Implement a Source

Source proxy
- The Source proxy is responsible for bootstrapping the initial data when a continuous query is deployed.
- For any source proxy, we need to set up an HTTP server that listens for a POST request on the route ‘/acquire’. The bootstrap logic will be implemented under this section. As a result, when a POST request is received, the initial data will be obtained based on the logic here.
- For example, the SQL proxy uses knex to query and retrieve all of the rows in a SQL table and use the data as the bootstrapping data.
- It is also worth noting that the passthru proxy might be useful in certain situations. The passthru proxy handles the bootstrapping process by using dapr to invoke a HTTP Post method called “acquire”, which is defined in the Source reactivator.
Sample code block:
require("dotenv").config();
const fs = require('fs');
const dapr = require("@dapr/dapr");
const express = require('express');
const bodyParser = require('body-parser');
const cors = require('cors');
const port = parseInt(process.env["PORT"] ?? "4002");
const sourceId = process.env["SOURCE_ID"];
const daprClient = new dapr.DaprClient();
async function main() {
const app = express();
app.use(cors());
app.use(bodyParser.urlencoded( { extended: false }));
app.use(bodyParser.json());
app.post('/acquire', async (req, res, next) => {
try {
// Implement the bootstrap logic here
res.status(200).json(result); // Send the retrieved result as the response body
} catch (err) {
next(err);
}
});
app.listen(port, () => console.log(`sourceProxy.main - Reactive Graph Source Node Proxy listening on port:${port}`));
}
Source reactivator
- The Source Reactivator is responsible for tracking and propagating any changes in the data to the subsequent Source component, the change service. You will implement the logic for tracking the changes in your source System in this component.
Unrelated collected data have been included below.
def Reg.devPwrCfg : Nat := 0x200
def Reg.devPwrStatus : Nat := 0x208
def Reg.devThermStatus : Nat := 0x210
def Reg.devClkStatus : Nat := 0x218
def Reg.devRailStatus : Nat := 0x220
def Reg.devAccessErr : Nat := 0x228
def Reg.devAccessLast : Nat := 0x230
def Reg.devResetCtrl : Nat := 0x240
def Reg.devStartStatus : Nat := 0x248
def Reg.devStartCtrl : Nat := 0x250
def Reg.devLifecycle : Nat := 0x258
def Reg.devMemCfg : Nat := 0x300
def Reg.devMemCap0 : Nat := 0x308
def Reg.devMemCap1 : Nat := 0x310
def Reg.devTtIndex : Nat := 0x318
def Reg.devTtData (i : Nat) : Nat := 0x320 + 8 * i
def Reg.devRegionIndex : Nat := 0x340
def Reg.devRegionData0 : Nat := 0x348
def Reg.devRegionData1 : Nat := 0x350
def Reg.devRegionCommit : Nat := 0x358
def Reg.devHostArb : Nat := 0x380
def Reg.devAlertMask : Nat := 0x388
def Reg.devMboxCtrl : Nat := 0x400
def Reg.devMboxStatus : Nat := 0x408
def Reg.devMboxData (i : Nat) : Nat := 0x410 + 8 * i
def Reg.devTwinCfg : Nat := 0x600
def Reg.devTwinStatus : Nat := 0x608
def Reg.devFailStatus : Nat := 0x610
def Reg.devMtIndex : Nat := 0x618
def Reg.devMtData (i : Nat) : Nat := 0x620 + 8 * i
def Reg.devMirrorKib : Nat := 0x6a0
def Reg.devMirrorTimeouts : Nat := 0x6a8
def Reg.devAdoptions : Nat := 0x6b0
def Reg.devDeclares : Nat := 0x6b8
def Reg.devHandoffs : Nat := 0x6c0
def Reg.devDirCount : Nat := 0x1000 + 0x100
def Reg.hubMcStatus (h : Nat) : Nat := (0x10000 * (h + 1)) + 0x100
def Reg.hubLastgasp (h : Nat) : Nat := (0x10000 * (h + 1)) + 0x108
def Reg.hubLastgaspClr (h : Nat) : Nat := (0x10000 * (h + 1)) + 0x110
def Reg.hubEvtIndex (h : Nat) : Nat := (0x10000 * (h + 1)) + 0x140
def Reg.hubEvtData (h : Nat) (i : Nat) : Nat := (0x10000 * (h + 1)) + 0x148 + 8 * i
def Reg.hubEvtQueue (h : Nat) : Nat := (0x10000 * (h + 1)) + 0x188
def Reg.hubEvtCoalIndex (h : Nat) : Nat := (0x10000 * (h + 1)) + 0x190
def Reg.hubEvtCoalData (h : Nat) (i : Nat) : Nat := (0x10000 * (h + 1)) + 0x198 + 8 * i
def Reg.hubMigStatus (h : Nat) : Nat := (0x10000 * (h + 1) + 0x1000) + 0x100
def Reg.hubMigLate (h : Nat) : Nat := (0x10000 * (h + 1) + 0x1000) + 0x108
def Reg.hubMigFault (h : Nat) : Nat := (0x10000 * (h + 1) + 0x1000) + 0x110
def Reg.hubMigKib (h : Nat) : Nat := (0x10000 * (h + 1) + 0x1000) + 0x118
def Reg.hubCvtLossy (h : Nat) : Nat := (0x10000 * (h + 1) + 0x1000) + 0x120
def Reg.hubCvtRaw (h : Nat) : Nat := (0x10000 * (h + 1) + 0x1000) + 0x128
def Reg.hubCvtFail (h : Nat) : Nat := (0x10000 * (h + 1) + 0x1000) + 0x130
def Reg.nvsStatus : Nat := 0x30000 + 0x100
def Reg.nvsLease0 : Nat := 0x30000 + 0x108
def Reg.nvsLease1 : Nat := 0x30000 + 0x110
def Reg.nvsFallowIndex : Nat := 0x30000 + 0x118
def Reg.nvsFallowData (i : Nat) : Nat := 0x30000 + 0x120 + 8 * i
def Reg.nvsLogHead : Nat := 0x30000 + 0x140
def Reg.nvsLogIndex : Nat := 0x30000 + 0x148
def Reg.nvsLogData (i : Nat) : Nat := 0x30000 + 0x150 + 8 * i
def Reg.nvsLedgerHead : Nat := 0x30000 + 0x190
def Reg.nvsLedgerIndex : Nat := 0x30000 + 0x198
def Reg.nvsLedgerData (i : Nat) : Nat := 0x30000 + 0x1a0 + 8 * i
def Reg.nvsColophon (i : Nat) : Nat := 0x30000 + 0x1c0 + 8 * i
def Reg.galCfg : Nat := 0x40000 + 0x100
def Reg.galStepNum : Nat := 0x40000 + 0x108
def Reg.galCount0 : Nat := 0x40000 + 0x110
def Reg.galCount1 : Nat := 0x40000 + 0x118
def Reg.galCount2 : Nat := 0x40000 + 0x120
def Reg.galPartIndex : Nat := 0x41000 + 0x100
def Reg.galPartData0 : Nat := 0x41000 + 0x108
def Reg.galPartData1 : Nat := 0x41000 + 0x110
def Reg.galPartData2 : Nat := 0x41000 + 0x118
def Reg.galPartData3 : Nat := 0x41000 + 0x120
def Reg.galPartCommit : Nat := 0x41000 + 0x128
def Reg.galFormeCtrl : Nat := 0x43000 + 0x100
def Reg.galFormeStatus : Nat := 0x43000 + 0x108
def Reg.galStepCfg : Nat := 0x43000 + 0x110
def Reg.galImpoIndex : Nat := 0x43000 + 0x118
def Reg.galImpoData (i : Nat) : Nat := 0x43000 + 0x120 + 8 * i
def Reg.fabStatus (p : Nat) : Nat := (0x80000 + 0x4000 * p) + 0x100
def Reg.fabCtrl (p : Nat) : Nat := (0x80000 + 0x4000 * p) + 0x108
def Reg.fabPartnerSerial (p : Nat) : Nat := (0x80000 + 0x4000 * p) + 0x110
def Reg.fabPartnerInfo (p : Nat) : Nat := (0x80000 + 0x4000 * p) + 0x118
def Reg.fabMap (p : Nat) : Nat := (0x80000 + 0x4000 * p) + 0x120
def Reg.fabCreditCfg (p : Nat) : Nat := (0x80000 + 0x4000 * p) + 0x128
def Reg.fabArbCfg (p : Nat) : Nat := (0x80000 + 0x4000 * p) + 0x130
def Reg.fabTimeNow (p : Nat) : Nat := (0x81000 + 0x4000 * p) + 0x100
def Reg.fabTimeCfg (p : Nat) : Nat := (0x81000 + 0x4000 * p) + 0x108
def Reg.fabTimeStatus (p : Nat) : Nat := (0x81000 + 0x4000 * p) + 0x110
def Reg.fabRtIndex (p : Nat) : Nat := (0x81000 + 0x4000 * p) + 0x118
def Reg.fabRtData0 (p : Nat) : Nat := (0x81000 + 0x4000 * p) + 0x120
def Reg.fabRtCommit (p : Nat) : Nat := (0x81000 + 0x4000 * p) + 0x128
def Reg.fabFlitsTx (p : Nat) : Nat := (0x82000 + 0x4000 * p) + 0x100
def Reg.fabFlitsRx (p : Nat) : Nat := (0x82000 + 0x4000 * p) + 0x108
def Reg.fabFecCorr (p : Nat) : Nat := (0x82000 + 0x4000 * p) + 0x110
def Reg.fabFecUncorr (p : Nat) : Nat := (0x82000 + 0x4000 * p) + 0x118
def Reg.fabRetries (p : Nat) : Nat := (0x82000 + 0x4000 * p) + 0x120
def Reg.fabSliceDrops (p : Nat) : Nat := (0x82000 + 0x4000 * p) + 0x128
def Reg.fabDetours (p : Nat) : Nat := (0x82000 + 0x4000 * p) + 0x130
def Reg.fabDetourDrops (p : Nat) : Nat := (0x82000 + 0x4000 * p) + 0x138
def Reg.fabDupDrops (p : Nat) : Nat := (0x82000 + 0x4000 * p) + 0x140
def Reg.fabCreditWait (p : Nat) : Nat := (0x82000 + 0x4000 * p) + 0x148
def Reg.fabResends (p : Nat) : Nat := (0x82000 + 0x4000 * p) + 0x150
def Reg.fabLaneGood (p : Nat) : Nat := (0x83000 + 0x4000 * p) + 0x100
def Reg.fabSpareMap (p : Nat) : Nat := (0x83000 + 0x4000 * p) + 0x108
def Reg.cdCoreMap (d : Nat) (i : Nat) : Nat := (0x100000 + 0x40000 * d) + 0x100 + 8 * i
def Reg.cdSpareStatus (d : Nat) : Nat := (0x100000 + 0x40000 * d) + 0x120
def Reg.cdCoreFallow (d : Nat) : Nat := (0x100000 + 0x40000 * d) + 0x128
def Reg.coreId (d c : Nat) : Nat := (0x101100 + 0x40000 * d + 0x1000 * (c / 2) + 0x700 * (c % 2)) + 0x0
def Reg.coreStatus (d c : Nat) : Nat := (0x101100 + 0x40000 * d + 0x1000 * (c / 2) + 0x700 * (c % 2)) + 0x8
def Reg.coreCfg (d c : Nat) : Nat := (0x101100 + 0x40000 * d + 0x1000 * (c / 2) + 0x700 * (c % 2)) + 0x10
def Reg.coreT0Resident (d c : Nat) : Nat := (0x101100 + 0x40000 * d + 0x1000 * (c / 2) + 0x700 * (c % 2)) + 0x18
def Reg.coreSorts (d c : Nat) : Nat := (0x101100 + 0x40000 * d + 0x1000 * (c / 2) + 0x700 * (c % 2)) + 0x100
def Reg.coreTiles (d c : Nat) : Nat := (0x101100 + 0x40000 * d + 0x1000 * (c / 2) + 0x700 * (c % 2)) + 0x108
def Reg.coreArrayCycles (d c : Nat) : Nat := (0x101100 + 0x40000 * d + 0x1000 * (c / 2) + 0x700 * (c % 2)) + 0x110
def Reg.coreWeightWait (d c : Nat) : Nat := (0x101100 + 0x40000 * d + 0x1000 * (c / 2) + 0x700 * (c % 2)) + 0x118
def Reg.coreT0Ce (d c : Nat) : Nat := (0x101100 + 0x40000 * d + 0x1000 * (c / 2) + 0x700 * (c % 2)) + 0x120
def Reg.coreWfBad (d c : Nat) : Nat := (0x101100 + 0x40000 * d + 0x1000 * (c / 2) + 0x700 * (c % 2)) + 0x128
def Reg.coreSamples (d c : Nat) : Nat := (0x101100 + 0x40000 * d + 0x1000 * (c / 2) + 0x700 * (c % 2)) + 0x130
def Reg.coreMerges (d c : Nat) : Nat := (0x101100 + 0x40000 * d + 0x1000 * (c / 2) + 0x700 * (c % 2)) + 0x138
def Reg.coreEmptyAttn (d c : Nat) : Nat := (0x101100 + 0x40000 * d + 0x1000 * (c / 2) + 0x700 * (c % 2)) + 0x140
def Reg.coreAppends (d c : Nat) : Nat := (0x101100 + 0x40000 * d + 0x1000 * (c / 2) + 0x700 * (c % 2)) + 0x148
def Reg.coreAccCfg (d c : Nat) : Nat := (0x101100 + 0x40000 * d + 0x1000 * (c / 2) + 0x700 * (c % 2)) + 0x200
def Reg.coreAccStatus (d c : Nat) : Nat := (0x101100 + 0x40000 * d + 0x1000 * (c / 2) + 0x700 * (c % 2)) + 0x208
def Reg.coreAccOvfTiles (d c : Nat) : Nat := (0x101100 + 0x40000 * d + 0x1000 * (c / 2) + 0x700 * (c % 2)) + 0x240
def Reg.coreAccReplays (d c : Nat) : Nat := (0x101100 + 0x40000 * d + 0x1000 * (c / 2) + 0x700 * (c % 2)) + 0x248
def Reg.coreAccSat (d c : Nat) : Nat := (0x101100 + 0x40000 * d + 0x1000 * (c / 2) + 0x700 * (c % 2)) + 0x250
def Reg.coreNonfinite (d c : Nat) : Nat := (0x101100 + 0x40000 * d + 0x1000 * (c / 2) + 0x700 * (c % 2)) + 0x258
def Reg.coreSlotWait (d c : Nat) : Nat := (0x101100 + 0x40000 * d + 0x1000 * (c / 2) + 0x700 * (c % 2)) + 0x260
def Reg.coreAtomicOut (d c : Nat) : Nat := (0x101100 + 0x40000 * d + 0x1000 * (c / 2) + 0x700 * (c % 2)) + 0x268
def Reg.coreAtomicIn (d c : Nat) : Nat := (0x101100 + 0x40000 * d + 0x1000 * (c / 2) + 0x700 * (c % 2)) + 0x270
def Reg.coreAtomicOvf (d c : Nat) : Nat := (0x101100 + 0x40000 * d + 0x1000 * (c / 2) + 0x700 * (c % 2)) + 0x278
def Reg.coreOrderedFolds (d c : Nat) : Nat := (0x101100 + 0x40000 * d + 0x1000 * (c / 2) + 0x700 * (c % 2)) + 0x280
def Reg.coreAccLeft (d c : Nat) : Nat := (0x101100 + 0x40000 * d + 0x1000 * (c / 2) + 0x700 * (c % 2)) + 0x288
def Reg.mdQuireCfg (d : Nat) : Nat := (0x300000 + 0x40000 * d) + 0x100
def Reg.mdQuireStatus (d : Nat) : Nat := (0x300000 + 0x40000 * d) + 0x108
def Reg.chStatus (d c : Nat) : Nat := (0x301000 + 0x40000 * d + 0x1000 * c) + 0x100
def Reg.chMapout (d c : Nat) : Nat := (0x301000 + 0x40000 * d + 0x1000 * c) + 0x108
def Reg.chCeL1 (d c : Nat) : Nat := (0x301000 + 0x40000 * d + 0x1000 * c) + 0x110
def Reg.chCeL2 (d c : Nat) : Nat := (0x301000 + 0x40000 * d + 0x1000 * c) + 0x118
def Reg.chUe (d c : Nat) : Nat := (0x301000 + 0x40000 * d + 0x1000 * c) + 0x120
def Reg.chMergeRefused (d c : Nat) : Nat := (0x301000 + 0x40000 * d + 0x1000 * c) + 0x128
def Reg.chLimit (d c : Nat) : Nat := (0x301000 + 0x40000 * d + 0x1000 * c) + 0x130
def Reg.nbuCfg (d g : Nat) : Nat := (0x311000 + 0x40000 * d + 0x1000 * g) + 0x100
def Reg.nbuStatus (d g : Nat) : Nat := (0x311000 + 0x40000 * d + 0x1000 * g) + 0x108
def Reg.nbuPairBusy (d g : Nat) (i : Nat) : Nat := (0x311000 + 0x40000 * d + 0x1000 * g) + 0x110 + 8 * i
def Reg.nbuFallow (d g : Nat) (i : Nat) : Nat := (0x311000 + 0x40000 * d + 0x1000 * g) + 0x150 + 8 * i
def Reg.nbuMapout (d g : Nat) : Nat := (0x311000 + 0x40000 * d + 0x1000 * g) + 0x190
def Reg.nbuBiasIndex (d g : Nat) : Nat := (0x311000 + 0x40000 * d + 0x1000 * g) + 0x198
def Reg.nbuBiasData (d g : Nat) (i : Nat) : Nat := (0x311000 + 0x40000 * d + 0x1000 * g) + 0x1a0 + 8 * i
def Reg.nbuBiasCommit (d g : Nat) : Nat := (0x311000 + 0x40000 * d + 0x1000 * g) + 0x220
def Reg.nbuBiasOwner (d g : Nat) (i : Nat) : Nat := (0x311000 + 0x40000 * d + 0x1000 * g) + 0x228 + 8 * i
def Reg.nbuPages (d g : Nat) : Nat := (0x311000 + 0x40000 * d + 0x1000 * g) + 0x240
def Reg.nbuRecords (d g : Nat) : Nat := (0x311000 + 0x40000 * d + 0x1000 * g) + 0x248
def Reg.nbuYields (d g : Nat) : Nat := (0x311000 + 0x40000 * d + 0x1000 * g) + 0x250
def Reg.nbuDutyWait (d g : Nat) : Nat := (0x311000 + 0x40000 * d + 0x1000 * g) + 0x258
def Reg.nbuNanScores (d g : Nat) : Nat := (0x311000 + 0x40000 * d + 0x1000 * g) + 0x260
def Reg.nbuAborts (d g : Nat) : Nat := (0x311000 + 0x40000 * d + 0x1000 * g) + 0x268
def Reg.nbuBusRetry (d g : Nat) : Nat := (0x311000 + 0x40000 * d + 0x1000 * g) + 0x270
def Reg.nbuBoostRefresh (d g : Nat) : Nat := (0x311000 + 0x40000 * d + 0x1000 * g) + 0x278
def Reg.nbuFaultIndex (d g : Nat) : Nat := (0x311000 + 0x40000 * d + 0x1000 * g) + 0x280
def Reg.nbuFaultData (d g : Nat) : Nat := (0x311000 + 0x40000 * d + 0x1000 * g) + 0x288
def Reg.trcCtrl (h : Nat) : Nat := (0x500000 + 0x1000 * h) + 0x100
def Reg.trcFilter0 (h : Nat) : Nat := (0x500000 + 0x1000 * h) + 0x108
def Reg.trcStartAt (h : Nat) : Nat := (0x500000 + 0x1000 * h) + 0x110
def Reg.trcStopAt (h : Nat) : Nat := (0x500000 + 0x1000 * h) + 0x118
def Reg.trcStatus (h : Nat) : Nat := (0x500000 + 0x1000 * h) + 0x120
def Reg.trcLost (h : Nat) : Nat := (0x500000 + 0x1000 * h) + 0x128
def Reg.trcRdIndex (h : Nat) : Nat := (0x500000 + 0x1000 * h) + 0x130
def Reg.trcRdData (h : Nat) (i : Nat) : Nat := (0x500000 + 0x1000 * h) + 0x138 + 8 * i
def Reg.trcDumpCtrl (h : Nat) : Nat := (0x500000 + 0x1000 * h) + 0x158
def Reg.trcDumpGo (h : Nat) : Nat := (0x500000 + 0x1000 * h) + 0x160
def Reg.cntSnapCtrl : Nat := 0x502000 + 0x100
def Reg.cntSnapAt : Nat := 0x502000 + 0x108
def Reg.cntSnapStatus : Nat := 0x502000 + 0x110
def Reg.cntAuto : Nat := 0x502000 + 0x118
def Reg.cntStopCtrl : Nat := 0x502000 + 0x140
def Reg.cntStopAt : Nat := 0x502000 + 0x148
def Reg.cntStopStatus : Nat := 0x502000 + 0x150
def Reg.cntStopStep : Nat := 0x502000 + 0x158
def Reg.cntStopStamp (i : Nat) : Nat := 0x502000 + 0x160 + 8 * i
def Reg.cntHold : Nat := 0x502000 + 0x220
def Reg.cntGrpStamp (g : Nat) : Nat := (0x503000 + 0x1000 * g) + 0x100
def Reg.cntGrpTicks (g : Nat) : Nat := (0x503000 + 0x1000 * g) + 0x108
def Reg.partCfg (n : Nat) : Nat := (0x600000 + 0x1000 * n) + 0x100
def Reg.partTime (n : Nat) : Nat := (0x600000 + 0x1000 * n) + 0x108
def Reg.partPool0 (n : Nat) : Nat := (0x600000 + 0x1000 * n) + 0x110
def Reg.partPool1 (n : Nat) : Nat := (0x600000 + 0x1000 * n) + 0x118
def Reg.partUse0 (n : Nat) : Nat := (0x600000 + 0x1000 * n) + 0x120
def Reg.partUse1 (n : Nat) : Nat := (0x600000 + 0x1000 * n) + 0x128
def Reg.partState (n : Nat) : Nat := (0x600000 + 0x1000 * n) + 0x130
def Reg.partCores (n : Nat) (i : Nat) : Nat := (0x600000 + 0x1000 * n) + 0x138 + 8 * i
def Reg.partCtrl (n : Nat) : Nat := (0x600000 + 0x1000 * n) + 0x158
def Reg.partHedgeViol (n : Nat) : Nat := (0x600000 + 0x1000 * n) + 0x160
def Reg.partOutHeld (n : Nat) : Nat := (0x600000 + 0x1000 * n) + 0x168
def Reg.qDbIgnored (n : Nat) : Nat := (0x600000 + 0x1000 * n) + 0x1a8
def Reg.partDringCtrl (n : Nat) : Nat := (0x600000 + 0x1000 * n) + 0x170
def Reg.partDsqBase (n : Nat) : Nat := (0x600000 + 0x1000 * n) + 0x178
def Reg.partDcqBase (n : Nat) : Nat := (0x600000 + 0x1000 * n) + 0x180
def Reg.partDshadowBase (n : Nat) : Nat := (0x600000 + 0x1000 * n) + 0x188
def Reg.partDringStatus (n : Nat) : Nat := (0x600000 + 0x1000 * n) + 0x190
def Reg.partDsqDb (n : Nat) : Nat := (0x600000 + 0x1000 * n) + 0x198
def Reg.partDcqDb (n : Nat) : Nat := (0x600000 + 0x1000 * n) + 0x1a0
def Reg.qSqDb (n : Nat) : Nat := (qBase n) + 0x100
def Reg.qCqDb (n : Nat) : Nat := (qBase n) + 0x108
def Reg.qOutDb (n : Nat) : Nat := (qBase n) + 0x110
def Reg.qRingCtrl (n : Nat) : Nat := (qBase n + 0x1000) + 0x100
def Reg.qSqBase (n : Nat) : Nat := (qBase n + 0x1000) + 0x108
def Reg.qCqBase (n : Nat) : Nat := (qBase n + 0x1000) + 0x110
def Reg.qOutBase (n : Nat) : Nat := (qBase n + 0x1000) + 0x118
def Reg.qShadowBase (n : Nat) : Nat := (qBase n + 0x1000) + 0x120
def Reg.qRingStatus (n : Nat) : Nat := (qBase n + 0x1000) + 0x128
def Reg.qIntCfg (n : Nat) : Nat := (qBase n + 0x1000) + 0x130
def Reg.galRecords : Nat := 0x42000 + 0x100
def Reg.galAdmits : Nat := 0x42000 + 0x108
def Reg.galEnds : Nat := 0x42000 + 0x110
def Reg.galTokens : Nat := 0x42000 + 0x118
def Reg.galProofsRun : Nat := 0x42000 + 0x120
def Reg.galProofsAccepted : Nat := 0x42000 + 0x128
def Reg.galPrefixHits : Nat := 0x42000 + 0x130
def Reg.galPrefixInserts : Nat := 0x42000 + 0x138
def Reg.galPrefixColl : Nat := 0x42000 + 0x140
def Reg.galParks : Nat := 0x42000 + 0x148
def Reg.galPreempts : Nat := 0x42000 + 0x150
def Reg.galSwapins : Nat := 0x42000 + 0x158
def Reg.galCmdRefused : Nat := 0x42000 + 0x160
def Reg.galReportsDeferred : Nat := 0x42000 + 0x168
def Reg.galStepReplays : Nat := 0x43000 + 0x180
def Reg.galStepPaced : Nat := 0x43000 + 0x188
def Reg.galFormeStalls : Nat := 0x43000 + 0x190
def Reg.galSuspects : Nat := 0x43000 + 0x198
def Reg.galJobRefused : Nat := 0x43000 + 0x1a0
def Reg.galTurns : Nat := 0x43000 + 0x1a8
def Reg.galFitTurns : Nat := 0x43000 + 0x1b0
def Reg.galAbandoned : Nat := 0x43000 + 0x1b8
def Reg.cntOcc (g i : Nat) : Nat := 0x503000 + 0x1000 * g + 0x110 + 8 * i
- The Source reactivator and the Source change service uses the pub/sub feature from Dapr to transmit the events. The reactivator acts as the publisher while the change service acts as the subscriber. The pubsub name will be available on the ‘PUBSUB’ environment variable (default is ‘rg-pubsub’) and the topic name will be ‘
-change’.
Formatting a change event:
The code blocks below showcase how the change event should be formatted depending on the operation. For any change event, three fields are required in the json block: op
, payload
and ts_ms
.
Insert operation:
{
"op": "i",
"payload": {
"after": {
"id": <id>,
"labels": [<labels>],
"properties": {} // Any additional data of the change event
},
"before": {}, // empty
"source": {
"db": "",
"lsn": "",
"table": "", // Oneof `node` or `relation`. Use `relation` if we are working with a relational Source event
"ts_ms": "",
"ts_sec": ""
}
},
"ts_ms": <Current time in milliseconds>
}
Delete Operation:
{
"op": "d",
"payload": {
"after": {}, // Empty
"before": {
"id": <id>,
"labels": [<labels>],
"properties": {}
},
"source": {
"db": "",
"lsn": "",
"table": "", // Oneof `node` or `relation`
"ts_ms": "",
"ts_sec": ""
}
},
"ts_ms": <Current time in milliseconds>
}
Update Operation:
{
"op": "u",
"payload": {
"after": {
"id": <id>,
"labels": [<labels>],
"properties": {} // different across sources
},
"before": {
"id": <id>,
"labels": [<labels>],
"properties": {
}
},
"source": {
"db": "",
"lsn": "",
"table": "", // Oneof `node` or `relation`
"ts_ms": "",
"ts_sec": ""
}
},
"ts_ms": <Current time in milliseconds>
}
pub/sub sample code
Sample Dapr publisher code:
import com.fasterxml.jackson.databind.JsonNode;
import io.dapr.client.DaprClient;
import io.dapr.client.DaprClientBuilder;
import java.util.List;
public class DaprChangePublisher implements ChangePublisher {
private DaprClient client;
private String pubsubName;
private String sourceId;
public DaprChangePublisher(String sourceId, String pubsubName) {
this.sourceId = sourceId;
this.pubsubName = pubsubName;
client = new DaprClientBuilder().build();
}
@Override
public void Publish(List<JsonNode> changes) {
client.publishEvent(pubsubName, sourceId + "-change", changes).block();
}
@Override
public void close() throws Exception {
client.close();
}
}
Registering a new Source
To add support for a new kind of source to Drasi, you must develop the services that will connect to the source and register a new Source Provider with Drasi. The Source Provider definition describes the services Drasi must run, where to get the images, and the configuration settings that are required when an instance of that Source is created
The definition for a SourceProvider has the following basic structure:
apiVersion: v1
kind: SourceProvider
name: <name>
tag: <tag> # Optional.
spec:
services:
proxy: # One of the required services.
image: <image_name> # Required. Cannot be overwritten.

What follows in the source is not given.